At a roundtable inside Google's Asia-Pacific headquarters in Singapore last month, a Malaysian AI vendor called Aimotion announced it had cracked what the automotive industry has spent years chasing: a 30-fold gain in marketing efficiency. Six weeks later, the company cannot point to a single automaker, dealer group, or named customer willing to go on record as proof.
The May 23 event, branded "Boundless Cloud, Global Motion," was the public stage for a deepened collaboration between Aimotion and Google Cloud, announced via PR Newswire. On the marquee metric, Aimotion says its video production workflow now runs in 10 minutes, down from four hours. That is the source of the "over 30x" line that has followed the announcement. It is also the figure with the thinnest public backing.
The press release carries three other headline numbers, all Aimotion-self-reported: a 21% drop in factual errors and hallucinations versus general-purpose models, a content output rate above 93% meeting internal quality thresholds, and cross-lingual content checks measured in milliseconds. BigGo Finance, an independent aggregator, restates the same metric table and explicitly labels the figures as "Aimotion's reported internal benchmarks," not third-party audited numbers. That distinction is the spine of the story.
The partnership is real. Aimotion describes its system as a multi-agent platform: a Creative Production Agent for content, a Growth Agent for campaign optimization, and a Data Intelligence Agent built on what the company calls proprietary vertical data, "millions of car buyer personas, an exclusive knowledge graph, and tens of thousands of visual assets." The vendor's own framing leans hard on the integration of vertical data with Google Cloud's foundation models, in the language of "Agentic AI," rather than on a base large language model deployed raw.

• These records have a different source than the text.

/-! ### The registers a stage reads (R160) -/

theorem defaultBit_of_fixedBefore {stage : Stage} {k : Subkeys} {k0 k1 k2 : Word}
    (h : FixedBefore stage k k0 k1 k2) (v : Variant) (p : Pair) (cand : Word) :
    defaultBit stage v p k0 k1 k2 cand = defaultBit stage v p k.k0 k.k1 k.k2 cand := by
  obtain ⟨fixed0, fixed1, fixed2⟩ := h
  rw [defaultBit_eq, defaultBit_eq]
  cases stage with
  | k0 => simp only [directBit, stageInput]
  | k1 => simp only [directBit, stageInput, evalOutputs_y0, fixed0 (by decide)]
  | k2 =>
    simp only [directBit, stageInput, evalOutputs_y0, evalOutputs_y1, fixed0 (by decide),
      fixed1 (by decide)]
  | k3 => rw [fixed0 (by decide), fixed1 (by decide), fixed2 (by decide)]

/-! ### Constants under the true subkeys (R166) -/

/-- `PL^PR^CL = Y1^Y3^K4` (42_decrypt.md R144). -/
theorem plain_xor_encrypted_left (p : Block) (k : Subkeys) :
    p.left ^^^ p.right ^^^ (encryptBlock p k).left =
      (ys p.left p.right k.k0 k.k1 k.k2 k.k3).y1 ^^^
        (ys p.left p.right k.k0 k.k1 k.k2 k.k3).y3 ^^^ k.k4 := by
  have cancels (l r b d e : Word) : l ^^^ r ^^^ (l ^^^ r ^^^ b ^^^ d ^^^ e) = b ^^^ d ^^^ e := by
    rw [BitVec.xor_assoc (l ^^^ r), BitVec.xor_assoc (l ^^^ r), xor_cancel_left]
  rw [encryptBlock_left, cancels]

/-- `PL^CL^CR = Y0^Y2^K4^K5` (42_decrypt.md R144). -/
theorem left_xor_encrypted (p : Block) (k : Subkeys) :
    p.left ^^^ (encryptBlock p k).left ^^^ (encryptBlock p k).right =
      (ys p.left p.right k.k0 k.k1 k.k2 k.k3).y0 ^^^
        (ys p.left p.right k.k0 k.k1 k.k2 k.k3).y2 ^^^ k.k4 ^^^ k.k5 := by
  have cancels (l r a b c d e f : Word) :
      l ^^^ (l ^^^ r ^^^ b ^^^ d ^^^ e) ^^^ (r ^^^ a ^^^ b ^^^ c ^^^ d ^^^ f) =
        a ^^^ c ^^^ e ^^^ f :=
    calc l ^^^ (l ^^^ r ^^^ b ^^^ d ^^^ e) ^^^ (r ^^^ a ^^^ b ^^^ c ^^^ d ^^^ f)
        = l ^^^ r ^^^ b ^^^ d ^^^ (l ^^^ r ^^^ b ^^^ d ^^^ (a ^^^ c ^^^ e ^^^ f)) := by ac_rfl
      _ = a ^^^ c ^^^ e ^^^ f := xor_cancel_left _ _
  rw [encryptBlock_left, encryptBlock_right, cancels]

/-- The bit every pair under the key gives, from the key alone. -/
def trueKeyBit (k : Subkeys) (v : Variant) : Stage → Bool
  | .k0 => bitsAt (relationOutput v) k.k4 ^^
      bitsAt (relationInput v) (k.k1 ^^^ k.k3 ^^^ k.k4 ^^^ k.k5)
  | .k1 => bitsAt (relationOutput v) (k.k4 ^^^ k.k5) ^^ bitsAt (relationInput v) k.k2 ^^ true
  | .k2 => bitsAt (relationInput v) (k.k4 ^^^ k.k5)
  | .k3 => bitsAt (relationInput v) k.k4

/-- Each evaluator approximates the round output of its stage, up to bits of the key: stages 2 and 3
exactly, stages 0 and 1 by the relation of F at Y1 and Y3, and at Y2. -/
theorem directBit_pairUnder (k : Subkeys) (stage : Stage) (v : Variant) (plain : Block) :
    directBit v (pairUnder k plain) (evalOutputs (pairUnder k plain) k.k0 k.k1 k.k2) stage =
      (trueKeyBit k v stage ^^ bitsAt (relationInput v)
        (stageOutput (ys plain.left plain.right k.k0 k.k1 k.k2 k.k3) stage)) := by
  rw [pairUnder]
  cases stage with
  | k0 =>
    simp only [directBit, trueKeyBit, stageOutput, plain_xor_encrypted_left, left_xor_encrypted,
      ys_y0, ys_y1, ys_y2, ys_y3, y1Of, y3Of, bitsAt_xor, bitsAt_relationOutput_F]
    grind
  | k1 =>
    simp only [directBit, trueKeyBit, stageOutput, left_xor_encrypted, evalOutputs_y0,
      ys_y0, ys_y1, ys_y2, y2Of, bitsAt_xor, bitsAt_relationOutput_F]
    grind
  | k2 =>
    simp only [directBit, trueKeyBit, stageOutput, left_xor_encrypted, evalOutputs_y0,
      ys_y0, ys_y2, bitsAt_xor]
    grind
  | k3 =>
    simp only [directBit, trueKeyBit, stageOutput, plain_xor_encrypted_left, evalOutputs_y1,
      ys_y1, ys_y3, bitsAt_xor]
    grind

theorem defaultBit_pairUnder (k : Subkeys) (stage : Stage) (v : Variant) (plain : Block) :
    defaultBit stage v (pairUnder k plain) k.k0 k.k1 k.k2 (stageKey k stage) =
      trueKeyBit k v stage := by
  rw [defaultBit_eq, F_stageInput_stageKey, directBit_pairUnder, pairUnder, Bool.xor_assoc,
    Bool.xor_self, Bool.xor_false]

/-- Settles O25: the round output an evaluator approximates is its transform output when the
candidate is the subkey, so the two cancel and bits of the key are left. -/
theorem trueKeyEvaluatorsAreConstant : Obligations.TrueKeyEvaluatorsAreConstant := by
  constructor
  · intro k stage v
    refine ⟨trueKeyBit k v stage, fun plain k0 k1 k2 fixed => ?_⟩
    rw [defaultBit_of_fixedBefore fixed, defaultBit_pairUnder]
  · intro plain
    simp only [defaultBit_pairUnder]
    decide

/-! ### Twelve bits of an inner candidate (R167) -/

/-- The first operand of the sum in o1 of F. -/
def highFold (x : Word) : Byte := byte1 x ^^^ byte0 x

/-- The second operand of the sum in o1 of F. -/
def lowFold (x : Word) : Byte := byte2 x ^^^ byte3 x

theorem highFold_xor (x y : Word) : highFold (x ^^^ y) = highFold x ^^^ highFold y := by
  simp only [highFold, byte0_xor, byte1_xor]
  ac_rfl

theorem lowFold_xor (x y : Word) : lowFold (x ^^^ y) = lowFold x ^^^ lowFold y := by
  simp only [lowFold, byte2_xor, byte3_xor]
  ac_rfl

theorem inClass_iff (i : BitVec 12) (c : Word) :
    InClass i c ↔
      (highFold c).toNat % 2 ^ 6 = i.toNat / 64 ∧ (lowFold c).toNat % 2 ^ 6 = i.toNat % 64 := by
  rw [highFold, BitVec.xor_comm]
  rfl

/-- Bits 6 of the two operands, which enter bit 6 of their sum linearly. -/
def linearPart (x : Word) : Bool := (highFold x).getLsbD 6 ^^ (lowFold x).getLsbD 6

theorem linearPart_xor (x y : Word) : linearPart (x ^^^ y) = (linearPart x ^^ linearPart y) := by
  simp only [linearPart, highFold_xor, lowFold_xor, BitVec.getLsbD_xor, Bool.xor_assoc,
    Bool.xor_left_comm]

What the announcement does not contain is the part that would let a buyer evaluate any of it. The release names zero specific automaker brands, dealer groups, regional markets, deployment counts, or signed customers. It speaks only in the abstract, in terms of "automotive dealers" and "globalizing automakers." Independent lookups for Aimotion on the Google Cloud automotive solutions page and across Google Cloud customer-story and blog archives returned no Aimotion-specific entry. LinkedIn and Crunchbase pages surfaced no traction either.
That is the structural shape of an evidence gap, and it is a pattern worth naming. In 2026, any AI marketing vendor can ship a press release. Most do. The market has learned to read for the second sentence of those releases, the one with the logo of a real customer, the geography, the baseline against which the headline number was measured, and the name of a third party willing to stand behind the result. Aimotion's release has none of those.

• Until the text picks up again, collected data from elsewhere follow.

-- ==== Sys2Proof/Machine/Agents.lean ====
section
/-! DEFINITION. The agents and their scheduling (R19, R22, R211): what each agent fetches, what each move does, what goes
on when the schedule names no move, and where the machine's next instruction is placed. -/

namespace Sys2Proof.Machine

/-- What the step answers to a packet that is no instruction (R60 to R62, R89, R177). A port at rest, `req_op` = 0 or
`rst` = 0, asks for nothing, and nothing changes (R92, R197). A command word presented by itself is an access to `CMD`, so
one with a reserved bit faults only where the access reaches its instance, exactly as WR_CMD does: ownership is checked before
the rule of the access (preamble of 40_register_interface.md). That the bare word is such an access is a DESIGN CHOICE,
safe (log entries 1 and 10). -/
def rejected (e : DecodeError) (s : State) : Out :=
  match e with
  | .subwordAccess       => .fault .subwordAccess
  | .misalignedAccess    => .fault .misalignedAccess
  | .unmappedOffset      => .fault .unmappedOffset
  | .reservedCommandBits => hostAccess s fun _ => .fault .reservedBitSet
  | .reservedCycleBits   => .fault .reservedBitSet
  | .atRest              => .next s
  | .outsideBounds       => .refused .outsideBounds
  | .malformed           => .refused .malformedPacket

/-- Decode a packet and run its instruction. -/
def runPacket (p : Packet) (s : State) : Out :=
  match decode p with
  | .ok i    => exec i s
  | .error e => rejected e s

/-- The ports driven from outside the sequencer, executor and detector. -/
def Port.external : Port → Bool
  | .regWord | .regHalf | .regByte | .cmdWord | .request | .classifier | .rst => true
  | .descriptor | .executor | .recovery | .detector => false

/-! ## What the internal agents fetch -/

/-- The packet of EX's next step: the recovery STOP while it runs, else the cycle SEQ requests, if any. -/
def State.fetchEx (s : State) : Option Packet :=
  match s.ex.st with
  | .nstopSettle => some ⟨.recovery, [4]⟩
  | .nstopPoll   => some ⟨.recovery, [4]⟩
  | _ =>
    match s.ex.req with
    | some (cmd, wc) => some ⟨.executor, [cmd.toNat, wc.code]⟩
    | none           => none

/-- The instruction a descriptor is issued with: `dir` names it (R90, R160). -/
def issueInstr (d : Desc) : Instr :=
  match d.dir with
  | .write => .opWrite d.len d.base
  | .read  => .opRead d.len d.base

/-- The instruction of SEQ's issue step: that of the latched descriptor its position names (R49, R160). -/
def State.fetchSeq (s : State) : Option Instr :=
  if s.seq.st = .issue ∧ s.ex.st = .idle then (s.seq.ops[s.seq.i]?).map issueInstr else none

/-! ## The moves: an agent whose step is not enabled is held in place (R14) -/

/-- EX's next step (R137 to R141). -/
def exMove (s : State) : Out :=
  match s.fetchEx with
  | some p => runPacket p s
  | none   => .next s

/-- SEQ's next step: issue (R160) or completion (R163). -/
def seqMove (s : State) : Out :=
  match s.fetchSeq with
  | some i => exec i s
  | none   =>
    match s.seq.st, s.ex.result with
    | .wait, some r => .next (seqComplete r s)
    | _,     _      => .next s

/-- ENG's visibility step on instance `k` (R113). -/
def visibleMove (k : Nat) (s : State) : Out :=
  if (s.bus k).lag then .next (s.setBus k (s.bus k).becomeVisible) else .next s

/-- ENV's completion step on instance `k` (R115). -/
def completeMove (k : Nat) (o : EnvOutcome) (s : State) : Out :=
  if (s.bus k).canComplete o then .next (s.complete k o) else .next s

/-- The detector's expiry step on instance `k` (R145). -/
def expireMove (k : Nat) (s : State) : Out :=
  if (s.bus k).canExpire then runPacket ⟨.detector, []⟩ { s with sel := k } else .next s

/-- The address lies in a buffer of the transaction in progress (R71). -/
def State.borrowed (s : State) (a : Nat) : Bool :=
  decide (s.seq.st ≠ .idle) && s.seq.ops.any (fun d => decide (d.base ≤ a) && decide (a < d.base + d.len))

/-- The host's own store into buffer memory (R53, R71). -/
def hostStoreMove (a : Nat) (b : Byte) (s : State) : Out :=
  if fitsWidth a Config.bufAw = false then .refused .outsideBounds
  else if s.borrowed a then .refused .bufferBorrowed
  else .next (s.memWrite a b)

/-- A packet at a port, with a register access reaching instance `k`. -/
def portMove (k : Nat) (p : Packet) (s : State) : Out :=
  if Port.external p.port then runPacket p { s with sel := k } else .refused .internalPort

/-- A register access at a host address reaches the window that holds it (R52). -/
def accessMove (addr : Nat) (size : AccessSize) (data : Option Nat) (s : State) : Out :=
  match windowAt addr with
  | some (k, offset) => portMove k (accessPacket size offset data) s
  | none             => .refused .noSuchInstance

/-- One scheduled move (R22). -/
def runMove (m : Move) (s : State) : Out :=
  match m with
  | .port k p      => portMove k p s
  | .access a z d  => accessMove a z d s
  | .hostStore a b => hostStoreMove a b s
  | .visible k     => visibleMove k s
  | .complete k o  => completeMove k o s
  | .expire k      => expireMove k s
  | .ex            => exMove s
  | .seq           => seqMove s

/-! ## When the schedule names no move: the fair steps go on (R211) -/

/-- The first listed instance with property `f`. -/
def firstBus (f : Bus → Bool) : List (Nat × Bus) → Option Nat
  | []          => none
  | (k, b) :: m => if f b then some k else firstBus f m

/-- An enabled fair step: visibility, then expiry, then EX, then SEQ. Neither the host nor the environment is assumed
to move, so with none enabled the machine stays as it is. The order is a DESIGN CHOICE, unsafe for a claim about a run with
an empty schedule (log entry 3). -/
def fairStep (s : State) : Out :=
  match firstBus Bus.lag s.buses with
  | some k => visibleMove k s
  | none =>
    match firstBus Bus.canExpire s.buses with
    | some k => expireMove k s
    | none =>
      match s.fetchEx with
      | some p => runPacket p s
      | none   => seqMove s

/-- One step of the machine. -/
def agentStep (s : State) : Out :=
  match s.sched with
  | m :: rest => runMove m { s with sched := rest }
  | []        => fairStep s

/-! ## Placing the next instruction -/

/-- A descriptor of a table word: its direction bit, with operand words zero. -/
def descOfWords : List Nat → Desc
  | [d, len, base] => ⟨if d = 1 then .read else .write, len, base⟩
  | _              => ⟨.write, 0, 0⟩

/-- The state whose next step runs the packet. A descriptor is what the sequencer's position names, so it becomes the
operation list of a transaction about to issue its first byte with EX idle; the detector steps by itself, so it is armed on
an action that is visible; every other packet is presented at its port. DESIGN CHOICE, safe (log entries 2 and 16). -/
def State.withPacket (s : State) (p : Packet) : State :=
  match p.port with
  | .descriptor =>
    { s with ex := { s.ex with st := .idle },
             seq := { s.seq with st := .issue, ops := [descOfWords p.words], i := 0, j := 0, pend := true },
             sched := .seq :: s.sched }
  | .detector =>
    { s.setBus s.sel { s.bus s.sel with toArmed := true, busy := true, lag := false } with
      sched := .expire s.sel :: s.sched }
  | _         => { s with sched := .port s.sel p :: s.sched }

end Sys2Proof.Machine
end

For an automaker considering any comparable pitch, the procurement-level questions are narrow. What was the 4-hour workflow before, and on what stack? What counts as a "high-quality" output for the 93% claim, and who audited the labeling? Where do the "millions of car buyer personas" come from, and can the dataset be inspected? What is the conversion rate, the cost per lead, the sales-accepted lead share, and the dealer-level close rate after a campaign runs through the platform? And finally: which named customer will go on the record, with which auditor, against which baseline? A Google Cloud partnership answers none of those questions. It tells a buyer only that the vendor runs on infrastructure a procurement team has heard of.
Aimotion CEO Hongyu Zhang, the only named spokesperson in the release, frames the company as a vertical-AI builder for high-ticket, long-decision-cycle industries, with automotive as the lead vertical. The pitch is plausible in shape: dealer marketing is exactly the kind of high-touch, multilingual, asset-heavy funnel where specialized tooling can win. Plausible shapes are not products, and partnerships are not references.
The thing to watch next is whether Aimotion produces a named customer, a third-party benchmark, or a Google Cloud customer story in the back half of 2026. If it does, the 30x claim becomes a real data point. If it does not, the claim stays a press release.